Your task →
Copy exactly the lines from the start of the data below through the one that carries "commit Op.hlt.opcode s", and only those.

Data under study →
-- ==== Sys2Proof/Machine/Control.lean ====
section
/-! DEFINITION. Machine control, load-immediate and print: HLT, LDI, PRN (41_machine_and_load.md). -/

namespace Sys2Proof.Machine

/-- HLT (R79, R83): pc advances by one with no range check and may reach 256; status becomes Halted. -/
def execHlt (s : State) : Host.Outcome State Fault Refusal :=
  commit Op.hlt.opcode s (.ok { s with pc := s.pc + 1, status := .halted })

/-- LDI Ra, imm (R84). -/
def execLdi (a imm : Byte) (s : State) : Host.Outcome State Fault Refusal :=
  commit Op.ldi.opcode s do
    let ra ← regOperand a
    let rd ← destOperand ra
    let next ← seqPc Op.ldi.opcode s
    return (s.setReg rd (immOperand imm)).setPc next

/-- PRN Ra (R85). -/
def execPrn (a : Byte) (s : State) : Host.Outcome State Fault Refusal :=
  commit Op.prn.opcode s do
    let ra ← regOperand a
    let next ← seqPc Op.prn.opcode s
    return (s.output (s.reg ra)).setPc next

end Sys2Proof.Machine
end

Response for this exercise →
-- ==== Sys2Proof/Machine/Control.lean ====
section
/-! DEFINITION. Machine control, load-immediate and print: HLT, LDI, PRN (41_machine_and_load.md). -/

namespace Sys2Proof.Machine

/-- HLT (R79, R83): pc advances by one with no range check and may reach 256; status becomes Halted. -/
def execHlt (s : State) : Host.Outcome State Fault Refusal :=
  commit Op.hlt.opcode s (.ok { s with pc := s.pc + 1, status := .halted })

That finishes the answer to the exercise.